[英]How can I collect this data from a div using Selenium and Python
I have been using Selenium and Python to scrape a webpage and I am having difficulty collecting data that I want out of a div that has the following structure: 我一直在使用Selenium和Python来抓取一个网页,我很难从具有以下结构的div中收集我想要的数据:
<div class="col span_6" style="margin-left: 12px;width: 47% !important;">
<div class="MainGridRow">
<span class="MainGridcolumn1">Heading1</span>
<span class="MainGridcolumn2">Text that I want</span>
</div>
<div class="MainGridRow">
<span class="MainGridcolumn1">Another heading</span>
<span class="MainGridcolumn2">More text that I want</span>
</div>
<div class="MainGridRow">
<span class="MainGridcolumn1">Next heading</span>
<span class="MainGridcolumn2">Even more text</span>
</div>
<div class="MainGridRow">
<span class="MainGridcolumn1">Yet another heading</span>
<span class="MainGridcolumn2">Piece of text</span>
</div>
</div>
The div has a number of rows, each with 2 columns containing the data/text inside of span tags. div有许多行,每行包含2列,包含span标记内的数据/文本。 There are no CSS ids.
没有CSS ID。
I'm only interested in collecting the text contained within the 'MainGridcolumn2' span classes. 我只对收集'MainGridcolumn2'span类中包含的文本感兴趣。

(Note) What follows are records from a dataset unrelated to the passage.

/-- BCDConvert writes the hundreds, tens and ones digits of Vx at I, I + 1 and I + 2 and keeps I.
46_memory_timers.md R210 (the spec's own decisions D6, D22). The memory premise is a clause of the invariant. -/
def Obligations.BcdConvertWritesThreeDigits : Prop :=
  DecodesAs 0xF033 0xF0FF (fun w => .bcdConvert (fieldX w)) ∧
  ∀ (x : RegIdx) (s : State), Memory.wf s.mem → BlockFits s 3 → ∃ t, exec (.bcdConvert x) s = .next t ∧
    100 * (memReadByte t.mem s.regI.toNat).toNat + 10 * (memReadByte t.mem (s.regI.toNat + 1)).toNat +
      (memReadByte t.mem (s.regI.toNat + 2)).toNat = (s.reg x).toNat ∧
    (memReadByte t.mem (s.regI.toNat + 1)).toNat < 10 ∧ (memReadByte t.mem (s.regI.toNat + 2)).toNat < 10 ∧
    t.regI = s.regI ∧ (∀ r, t.reg r = s.reg r) ∧ t.status = s.status ∧ t.signal = some .noSignal

/-- StoreRegs copies V0 to Vx inclusive to memory from I, exactly x + 1 bytes, and keeps I.
46_memory_timers.md R211 (the spec's own decisions D6, D22). The memory premise is a clause of the invariant. -/
def Obligations.StoreRegsCopiesV0ToVxIntoMemory : Prop :=
  DecodesAs 0xF055 0xF0FF (fun w => .storeRegs (fieldX w)) ∧
  ∀ (x : RegIdx) (s : State), Memory.wf s.mem → BlockFits s (x.toNat + 1) → ∃ t, exec (.storeRegs x) s = .next t ∧
    (∀ k : RegIdx, k.toNat ≤ x.toNat → memReadByte t.mem (s.regI.toNat + k.toNat) = s.reg k) ∧
    SameMemOutside s.regI.toNat (x.toNat + 1) s t ∧ t.regI = s.regI ∧ (∀ r, t.reg r = s.reg r) ∧
    t.status = s.status ∧ t.signal = some .noSignal

/-- LoadRegs copies memory from I into V0 to Vx inclusive, leaves the registers above Vx alone, and keeps I.
46_memory_timers.md R212 (the spec's own decisions D6, D22). -/
def Obligations.LoadRegsCopiesMemoryIntoV0ToVx : Prop :=
  DecodesAs 0xF065 0xF0FF (fun w => .loadRegs (fieldX w)) ∧
  ∀ (x : RegIdx) (s : State), BlockFits s (x.toNat + 1) → ∃ t, exec (.loadRegs x) s = .next t ∧
    (∀ k : RegIdx, t.reg k = if k.toNat ≤ x.toNat then memReadByte s.mem (s.regI.toNat + k.toNat) else s.reg k) ∧
    t.regI = s.regI ∧ t.status = s.status ∧ t.signal = some .noSignal

/-- GetDT copies DT to Vx, SetDT and SetST copy Vx to DT and ST, before the cycle's timer check.
46_memory_timers.md R213 to R215. -/
def Obligations.TimerTransfersCopyOneByte : Prop :=
  DecodesAs 0xF007 0xF0FF (fun w => .getDT (fieldX w)) ∧
  DecodesAs 0xF015 0xF0FF (fun w => .setDT (fieldX w)) ∧
  DecodesAs 0xF018 0xF0FF (fun w => .setST (fieldX w)) ∧
  ∀ (x : RegIdx) (s : State),
    (∃ t, exec (.getDT x) s = .next t ∧ t.reg x = s.dt ∧ (x ≠ 0xF → t.reg 0xF = s.reg 0xF) ∧
      t.status = s.status ∧ t.signal = some .noSignal) ∧
    (∃ t, exec (.setDT x) s = .next t ∧ t.dt = s.reg x ∧ (timerTick true t).dt.toNat = (s.reg x).toNat - 1 ∧
      t.reg 0xF = s.reg 0xF ∧ t.status = s.status ∧ t.signal = some .noSignal) ∧
    (∃ t, exec (.setST x) s = .next t ∧ t.st = s.reg x ∧ (timerTick true t).st.toNat = (s.reg x).toNat - 1 ∧
      t.reg 0xF = s.reg 0xF ∧ t.status = s.status ∧ t.signal = some .noSignal)

/-- The register instructions change no register but Vx (and VF for the flag instructions) and nothing else.
The frame rule 40_cycle.md R102 (the spec's own decision D22), for the instructions of 10_state.md R23 that write a register and nothing else. -/
def Obligations.RegisterInstructionsFrame : Prop :=
  ∀ (i : Instr) (x y : RegIdx) (kk : Byte) (s t : State), exec i s = .next t →
    (i ∈ [Instr.setVX x kk, .addVX x kk, .move x y, .or x y, .and x y, .xor x y, .getDT x] →
      SameRegsBut [x] s t ∧ SameBut [.regs] s t) ∧
    (i = .random x kk → SameRegsBut [x] s t ∧ SameBut [.regs, .rand] s t) ∧
    (i ∈ [Instr.addReg x y, .subVYFromVX x y, .subVXFromVY x y, .shiftRight x y, .shiftLeft x y] →
      SameRegsBut [x, 0xF] s t ∧ SameBut [.regs] s t)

I've tried the below to navigate to the first heading, with the intention of then trying to use 'following_sibling' to move down to the next span tag containing the text, but I can't even get this to work as it isn't returning any text when I try to print it to the console: 我已经尝试过以下导航到第一个标题,然后尝试使用'following_sibling'向下移动到包含文本的下一个span标记,但我甚至无法使其工作,因为它不是'当我尝试将其打印到控制台时返回任何文本:
driver.find_element_by_xpath("//span['@class=MainGridcolumn1'][contains(text(), 'Heading1')]").text
and 和
driver.find_element_by_xpath("//span[contains(text(), 'Heading1')]").text
One way would be to get the the enclosing div ie the grandparent and pull the spans from that: 一种方法是获得封闭的div,即祖父母,并从中拉出跨度:
h = """<div class="col span_6" style="margin-left: 12px;width: 47% !important;">
<div class="MainGridRow">
<span class="MainGridcolumn1">Heading1</span>
<span class="MainGridcolumn2">Text that I want</span>
</div>
<div class="MainGridRow">
<span class="MainGridcolumn1">Another heading</span>
<span class="MainGridcolumn2">More text that I want</span>
</div>
<div class="MainGridRow">
<span class="MainGridcolumn1">Next heading</span>
<span class="MainGridcolumn2">Even more text</span>
</div>
<div class="MainGridRow">
<span class="MainGridcolumn1">Yet another heading</span>
<span class="MainGridcolumn2">Piece of text</span>
</div>
</div>
<div class="MainGridRow">
<span class="MainGridcolumn1">Yet another heading</span>
<span class="MainGridcolumn2">Piece of text I don't want</span>
</div>"""
from lxml import html
xm = html.fromstring(h)
div = xm.xpath("//span[@class='MainGridcolumn1'][contains(text(), 'Heading1')]/../..")[0]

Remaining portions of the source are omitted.